(What you will do):
The lines to reproduce from the material below are those from the one containing "cause, and no" through the one containing "def Obligations.TripPinsFallAndRise : Prop", both included; write them out exactly and add nothing.

----

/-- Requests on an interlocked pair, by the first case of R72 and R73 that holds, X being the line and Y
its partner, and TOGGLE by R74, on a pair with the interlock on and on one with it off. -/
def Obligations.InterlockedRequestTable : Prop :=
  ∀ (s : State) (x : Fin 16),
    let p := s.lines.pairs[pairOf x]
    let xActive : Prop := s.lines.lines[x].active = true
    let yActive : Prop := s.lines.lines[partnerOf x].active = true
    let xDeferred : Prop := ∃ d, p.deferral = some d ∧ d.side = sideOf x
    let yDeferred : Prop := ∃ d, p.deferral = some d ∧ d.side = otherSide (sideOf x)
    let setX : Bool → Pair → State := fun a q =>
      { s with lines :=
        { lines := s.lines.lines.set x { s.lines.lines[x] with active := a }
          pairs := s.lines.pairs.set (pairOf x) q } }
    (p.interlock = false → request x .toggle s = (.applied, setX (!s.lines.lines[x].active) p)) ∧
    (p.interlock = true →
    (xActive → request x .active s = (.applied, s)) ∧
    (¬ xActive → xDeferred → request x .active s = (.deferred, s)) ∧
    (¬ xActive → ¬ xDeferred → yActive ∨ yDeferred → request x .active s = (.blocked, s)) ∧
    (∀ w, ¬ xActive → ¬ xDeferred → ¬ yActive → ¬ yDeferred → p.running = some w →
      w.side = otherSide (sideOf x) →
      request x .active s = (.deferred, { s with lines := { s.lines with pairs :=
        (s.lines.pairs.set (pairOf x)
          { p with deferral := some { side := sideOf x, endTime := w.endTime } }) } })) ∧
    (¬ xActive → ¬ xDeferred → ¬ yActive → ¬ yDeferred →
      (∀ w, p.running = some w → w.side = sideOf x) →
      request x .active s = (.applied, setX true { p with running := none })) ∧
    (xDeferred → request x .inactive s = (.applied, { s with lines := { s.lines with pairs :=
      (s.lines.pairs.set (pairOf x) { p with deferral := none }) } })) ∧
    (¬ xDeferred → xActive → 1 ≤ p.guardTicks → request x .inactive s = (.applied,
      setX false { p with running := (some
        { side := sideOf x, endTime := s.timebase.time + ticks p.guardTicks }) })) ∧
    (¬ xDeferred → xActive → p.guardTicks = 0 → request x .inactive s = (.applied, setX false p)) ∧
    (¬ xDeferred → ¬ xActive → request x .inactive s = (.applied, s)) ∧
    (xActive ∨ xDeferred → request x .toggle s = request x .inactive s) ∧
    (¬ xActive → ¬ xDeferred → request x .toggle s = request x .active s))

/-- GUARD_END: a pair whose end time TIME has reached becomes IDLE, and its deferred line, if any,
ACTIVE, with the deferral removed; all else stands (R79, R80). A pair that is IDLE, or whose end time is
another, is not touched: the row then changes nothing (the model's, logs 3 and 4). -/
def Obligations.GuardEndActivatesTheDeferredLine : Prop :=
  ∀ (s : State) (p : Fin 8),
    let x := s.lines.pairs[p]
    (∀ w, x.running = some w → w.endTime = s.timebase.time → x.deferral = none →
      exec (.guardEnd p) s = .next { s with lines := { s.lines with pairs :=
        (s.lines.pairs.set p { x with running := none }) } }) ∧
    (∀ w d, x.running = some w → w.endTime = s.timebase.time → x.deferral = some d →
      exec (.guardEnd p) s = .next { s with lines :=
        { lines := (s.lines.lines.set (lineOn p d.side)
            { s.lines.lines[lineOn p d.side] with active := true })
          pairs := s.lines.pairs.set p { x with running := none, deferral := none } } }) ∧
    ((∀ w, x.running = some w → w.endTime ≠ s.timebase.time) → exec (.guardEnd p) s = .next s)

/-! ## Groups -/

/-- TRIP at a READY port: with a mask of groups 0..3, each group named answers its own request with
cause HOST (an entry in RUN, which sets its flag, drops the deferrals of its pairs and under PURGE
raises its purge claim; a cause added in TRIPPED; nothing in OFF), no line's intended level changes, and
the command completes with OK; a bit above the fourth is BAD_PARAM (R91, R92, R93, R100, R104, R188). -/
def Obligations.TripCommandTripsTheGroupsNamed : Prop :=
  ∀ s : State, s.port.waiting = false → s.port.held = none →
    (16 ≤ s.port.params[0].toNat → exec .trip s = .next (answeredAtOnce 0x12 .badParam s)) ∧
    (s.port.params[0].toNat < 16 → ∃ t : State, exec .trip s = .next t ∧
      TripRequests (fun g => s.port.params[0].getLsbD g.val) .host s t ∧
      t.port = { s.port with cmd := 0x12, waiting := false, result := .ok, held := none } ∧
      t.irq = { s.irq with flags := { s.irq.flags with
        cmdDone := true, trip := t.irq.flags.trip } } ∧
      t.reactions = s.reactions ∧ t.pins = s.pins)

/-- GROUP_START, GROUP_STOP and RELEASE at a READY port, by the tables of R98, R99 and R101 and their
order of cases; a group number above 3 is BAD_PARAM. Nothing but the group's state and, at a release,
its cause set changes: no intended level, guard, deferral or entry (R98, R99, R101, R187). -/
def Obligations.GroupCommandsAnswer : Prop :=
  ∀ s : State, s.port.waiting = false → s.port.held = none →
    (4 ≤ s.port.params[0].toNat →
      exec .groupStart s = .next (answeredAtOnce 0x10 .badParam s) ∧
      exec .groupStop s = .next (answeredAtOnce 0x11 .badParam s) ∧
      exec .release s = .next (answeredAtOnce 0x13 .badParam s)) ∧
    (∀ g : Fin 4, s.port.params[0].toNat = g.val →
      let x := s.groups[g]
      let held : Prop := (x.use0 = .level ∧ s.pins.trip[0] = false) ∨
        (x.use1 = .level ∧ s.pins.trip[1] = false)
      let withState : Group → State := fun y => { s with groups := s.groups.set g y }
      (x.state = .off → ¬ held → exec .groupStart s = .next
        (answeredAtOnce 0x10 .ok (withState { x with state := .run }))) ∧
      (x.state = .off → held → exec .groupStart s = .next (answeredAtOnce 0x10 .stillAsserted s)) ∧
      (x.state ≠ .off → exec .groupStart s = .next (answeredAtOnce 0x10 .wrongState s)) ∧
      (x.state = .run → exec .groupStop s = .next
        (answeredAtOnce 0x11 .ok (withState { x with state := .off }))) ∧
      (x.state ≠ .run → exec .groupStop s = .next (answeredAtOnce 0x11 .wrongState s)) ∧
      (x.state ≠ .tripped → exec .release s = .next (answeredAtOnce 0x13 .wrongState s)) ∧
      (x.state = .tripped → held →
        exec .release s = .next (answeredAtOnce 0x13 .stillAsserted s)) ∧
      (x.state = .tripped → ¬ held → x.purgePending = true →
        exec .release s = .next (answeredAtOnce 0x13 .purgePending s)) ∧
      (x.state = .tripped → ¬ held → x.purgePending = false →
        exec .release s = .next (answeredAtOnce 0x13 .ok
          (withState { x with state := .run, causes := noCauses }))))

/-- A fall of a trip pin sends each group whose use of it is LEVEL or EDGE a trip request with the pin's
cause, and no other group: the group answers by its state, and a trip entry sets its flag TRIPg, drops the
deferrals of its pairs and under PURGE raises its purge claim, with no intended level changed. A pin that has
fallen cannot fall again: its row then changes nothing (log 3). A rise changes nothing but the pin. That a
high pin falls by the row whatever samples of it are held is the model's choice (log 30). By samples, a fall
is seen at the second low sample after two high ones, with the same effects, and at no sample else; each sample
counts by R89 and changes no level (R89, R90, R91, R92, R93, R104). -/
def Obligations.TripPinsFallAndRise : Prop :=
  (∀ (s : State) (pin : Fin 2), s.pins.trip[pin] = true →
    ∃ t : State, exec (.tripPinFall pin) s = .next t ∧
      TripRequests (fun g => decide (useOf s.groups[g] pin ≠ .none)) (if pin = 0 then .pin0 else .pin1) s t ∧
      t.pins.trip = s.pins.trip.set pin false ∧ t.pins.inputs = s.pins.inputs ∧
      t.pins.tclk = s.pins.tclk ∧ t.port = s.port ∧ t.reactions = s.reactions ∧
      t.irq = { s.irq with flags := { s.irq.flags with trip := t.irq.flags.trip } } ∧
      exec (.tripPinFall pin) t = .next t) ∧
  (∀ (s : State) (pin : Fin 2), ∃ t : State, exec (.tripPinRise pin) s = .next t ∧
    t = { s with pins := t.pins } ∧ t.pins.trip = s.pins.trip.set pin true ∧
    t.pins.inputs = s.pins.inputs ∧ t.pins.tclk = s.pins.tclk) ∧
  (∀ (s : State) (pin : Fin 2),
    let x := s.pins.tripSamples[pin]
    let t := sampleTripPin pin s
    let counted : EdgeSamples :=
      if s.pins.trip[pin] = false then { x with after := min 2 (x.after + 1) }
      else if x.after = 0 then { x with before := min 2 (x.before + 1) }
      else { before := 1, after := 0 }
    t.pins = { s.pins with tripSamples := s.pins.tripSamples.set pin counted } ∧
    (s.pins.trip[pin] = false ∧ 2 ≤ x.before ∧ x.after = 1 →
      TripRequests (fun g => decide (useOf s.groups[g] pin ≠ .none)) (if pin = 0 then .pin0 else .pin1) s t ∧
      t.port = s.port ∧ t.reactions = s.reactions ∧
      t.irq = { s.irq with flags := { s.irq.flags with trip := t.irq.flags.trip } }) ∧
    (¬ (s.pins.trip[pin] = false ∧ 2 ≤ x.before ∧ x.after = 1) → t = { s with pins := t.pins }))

----

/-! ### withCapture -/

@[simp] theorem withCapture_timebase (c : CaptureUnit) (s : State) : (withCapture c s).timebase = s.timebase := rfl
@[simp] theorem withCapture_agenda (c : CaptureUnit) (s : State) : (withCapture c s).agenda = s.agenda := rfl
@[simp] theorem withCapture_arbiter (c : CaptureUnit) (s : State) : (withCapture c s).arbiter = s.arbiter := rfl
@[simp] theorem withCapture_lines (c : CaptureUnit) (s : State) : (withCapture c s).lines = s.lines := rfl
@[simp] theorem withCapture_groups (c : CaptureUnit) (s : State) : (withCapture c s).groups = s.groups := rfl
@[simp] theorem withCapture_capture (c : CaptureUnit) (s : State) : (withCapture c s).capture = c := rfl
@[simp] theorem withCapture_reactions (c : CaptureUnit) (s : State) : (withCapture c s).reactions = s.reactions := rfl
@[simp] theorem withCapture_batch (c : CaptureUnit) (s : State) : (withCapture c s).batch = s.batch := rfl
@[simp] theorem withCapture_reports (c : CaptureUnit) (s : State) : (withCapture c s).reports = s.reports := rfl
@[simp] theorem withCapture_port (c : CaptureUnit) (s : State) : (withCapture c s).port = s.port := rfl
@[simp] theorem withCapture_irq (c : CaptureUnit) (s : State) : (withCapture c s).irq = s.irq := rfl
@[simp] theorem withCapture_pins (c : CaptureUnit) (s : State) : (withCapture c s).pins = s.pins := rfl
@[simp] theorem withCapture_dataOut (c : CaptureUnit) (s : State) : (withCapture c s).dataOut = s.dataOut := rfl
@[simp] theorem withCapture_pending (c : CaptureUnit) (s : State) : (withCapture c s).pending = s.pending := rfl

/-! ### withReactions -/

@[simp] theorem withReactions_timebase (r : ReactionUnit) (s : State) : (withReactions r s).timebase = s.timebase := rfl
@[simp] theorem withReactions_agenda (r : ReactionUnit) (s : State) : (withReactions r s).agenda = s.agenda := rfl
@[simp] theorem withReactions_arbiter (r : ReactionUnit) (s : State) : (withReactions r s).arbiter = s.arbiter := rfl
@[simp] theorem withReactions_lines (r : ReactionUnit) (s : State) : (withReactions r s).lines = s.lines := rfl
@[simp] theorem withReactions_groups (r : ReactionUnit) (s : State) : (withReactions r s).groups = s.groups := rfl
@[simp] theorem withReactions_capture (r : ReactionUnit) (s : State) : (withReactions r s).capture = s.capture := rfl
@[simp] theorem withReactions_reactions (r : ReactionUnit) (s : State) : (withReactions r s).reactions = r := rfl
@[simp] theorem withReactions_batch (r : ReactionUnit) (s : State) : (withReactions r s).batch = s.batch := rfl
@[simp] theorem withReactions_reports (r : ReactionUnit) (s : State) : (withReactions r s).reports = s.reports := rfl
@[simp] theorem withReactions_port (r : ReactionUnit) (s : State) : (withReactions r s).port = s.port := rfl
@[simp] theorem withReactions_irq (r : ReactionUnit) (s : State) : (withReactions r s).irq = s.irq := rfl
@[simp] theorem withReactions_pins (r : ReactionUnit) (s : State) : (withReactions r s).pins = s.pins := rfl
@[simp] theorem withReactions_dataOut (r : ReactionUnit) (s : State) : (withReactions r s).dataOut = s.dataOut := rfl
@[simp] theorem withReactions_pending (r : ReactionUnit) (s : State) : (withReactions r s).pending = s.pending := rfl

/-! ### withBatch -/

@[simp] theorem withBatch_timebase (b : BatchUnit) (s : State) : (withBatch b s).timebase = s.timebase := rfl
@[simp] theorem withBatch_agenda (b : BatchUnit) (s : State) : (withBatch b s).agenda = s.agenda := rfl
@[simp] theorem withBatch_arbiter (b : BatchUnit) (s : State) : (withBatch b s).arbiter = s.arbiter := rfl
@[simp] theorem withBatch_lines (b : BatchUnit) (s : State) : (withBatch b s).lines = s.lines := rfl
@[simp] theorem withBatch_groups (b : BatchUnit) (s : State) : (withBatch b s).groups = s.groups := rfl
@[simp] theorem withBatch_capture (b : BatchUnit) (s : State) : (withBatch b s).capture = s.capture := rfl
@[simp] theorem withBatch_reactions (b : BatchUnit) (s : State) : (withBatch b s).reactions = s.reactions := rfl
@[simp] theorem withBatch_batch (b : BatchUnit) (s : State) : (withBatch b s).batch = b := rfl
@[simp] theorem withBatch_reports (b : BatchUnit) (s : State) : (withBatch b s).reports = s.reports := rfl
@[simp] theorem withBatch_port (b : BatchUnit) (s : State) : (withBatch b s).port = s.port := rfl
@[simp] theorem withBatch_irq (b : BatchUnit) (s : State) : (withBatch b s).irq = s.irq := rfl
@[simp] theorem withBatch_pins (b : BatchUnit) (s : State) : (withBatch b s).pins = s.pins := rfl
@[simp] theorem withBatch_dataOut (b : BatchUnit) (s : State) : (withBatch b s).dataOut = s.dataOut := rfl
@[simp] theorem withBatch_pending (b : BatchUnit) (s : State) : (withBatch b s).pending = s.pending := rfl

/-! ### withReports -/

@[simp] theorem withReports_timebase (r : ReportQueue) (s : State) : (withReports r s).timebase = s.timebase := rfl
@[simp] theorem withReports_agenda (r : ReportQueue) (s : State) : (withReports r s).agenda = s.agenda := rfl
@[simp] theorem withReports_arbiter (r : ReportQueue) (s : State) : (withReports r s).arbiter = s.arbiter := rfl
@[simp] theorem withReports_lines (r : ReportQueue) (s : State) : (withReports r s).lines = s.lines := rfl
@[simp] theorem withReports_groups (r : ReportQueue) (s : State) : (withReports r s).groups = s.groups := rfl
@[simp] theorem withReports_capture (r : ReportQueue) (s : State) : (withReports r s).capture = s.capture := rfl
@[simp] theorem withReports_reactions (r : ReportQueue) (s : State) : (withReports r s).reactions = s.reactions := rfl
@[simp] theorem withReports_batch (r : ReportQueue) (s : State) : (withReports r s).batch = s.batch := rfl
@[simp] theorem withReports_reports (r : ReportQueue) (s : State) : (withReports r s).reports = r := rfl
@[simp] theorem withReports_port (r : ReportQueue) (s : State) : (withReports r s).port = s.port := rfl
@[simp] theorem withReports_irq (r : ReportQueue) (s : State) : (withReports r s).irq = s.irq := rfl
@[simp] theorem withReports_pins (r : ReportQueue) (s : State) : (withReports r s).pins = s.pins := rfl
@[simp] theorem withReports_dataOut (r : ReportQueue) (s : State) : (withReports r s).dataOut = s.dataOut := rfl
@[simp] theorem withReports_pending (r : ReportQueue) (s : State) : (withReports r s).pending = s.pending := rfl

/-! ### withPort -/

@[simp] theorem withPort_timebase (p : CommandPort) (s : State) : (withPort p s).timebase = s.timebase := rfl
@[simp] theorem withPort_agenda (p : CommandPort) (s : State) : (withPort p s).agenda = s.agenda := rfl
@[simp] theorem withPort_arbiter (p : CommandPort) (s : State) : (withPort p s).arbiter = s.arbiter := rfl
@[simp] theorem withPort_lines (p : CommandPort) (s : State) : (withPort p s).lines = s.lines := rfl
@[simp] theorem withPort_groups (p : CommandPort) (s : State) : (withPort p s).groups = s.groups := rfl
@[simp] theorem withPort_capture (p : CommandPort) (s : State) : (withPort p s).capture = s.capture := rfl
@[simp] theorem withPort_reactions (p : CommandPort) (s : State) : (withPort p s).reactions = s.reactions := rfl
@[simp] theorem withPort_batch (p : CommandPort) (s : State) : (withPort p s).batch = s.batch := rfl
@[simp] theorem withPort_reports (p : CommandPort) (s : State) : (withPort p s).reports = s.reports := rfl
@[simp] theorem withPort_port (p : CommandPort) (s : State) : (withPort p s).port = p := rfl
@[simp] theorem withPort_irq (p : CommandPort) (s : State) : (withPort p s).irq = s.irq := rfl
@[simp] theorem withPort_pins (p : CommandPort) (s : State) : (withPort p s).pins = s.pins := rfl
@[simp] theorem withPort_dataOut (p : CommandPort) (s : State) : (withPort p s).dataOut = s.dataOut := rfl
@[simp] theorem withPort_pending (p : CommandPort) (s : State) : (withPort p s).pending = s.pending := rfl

----

(Answer section):
cause, and no other group: the group answers by its state, and a trip entry sets its flag TRIPg, drops the
deferrals of its pairs and under PURGE raises its purge claim, with no intended level changed. A pin that has
fallen cannot fall again: its row then changes nothing (log 3). A rise changes nothing but the pin. That a
high pin falls by the row whatever samples of it are held is the model's choice (log 30). By samples, a fall
is seen at the second low sample after two high ones, with the same effects, and at no sample else; each sample
counts by R89 and changes no level (R89, R90, R91, R92, R93, R104). -/
def Obligations.TripPinsFallAndRise : Prop :=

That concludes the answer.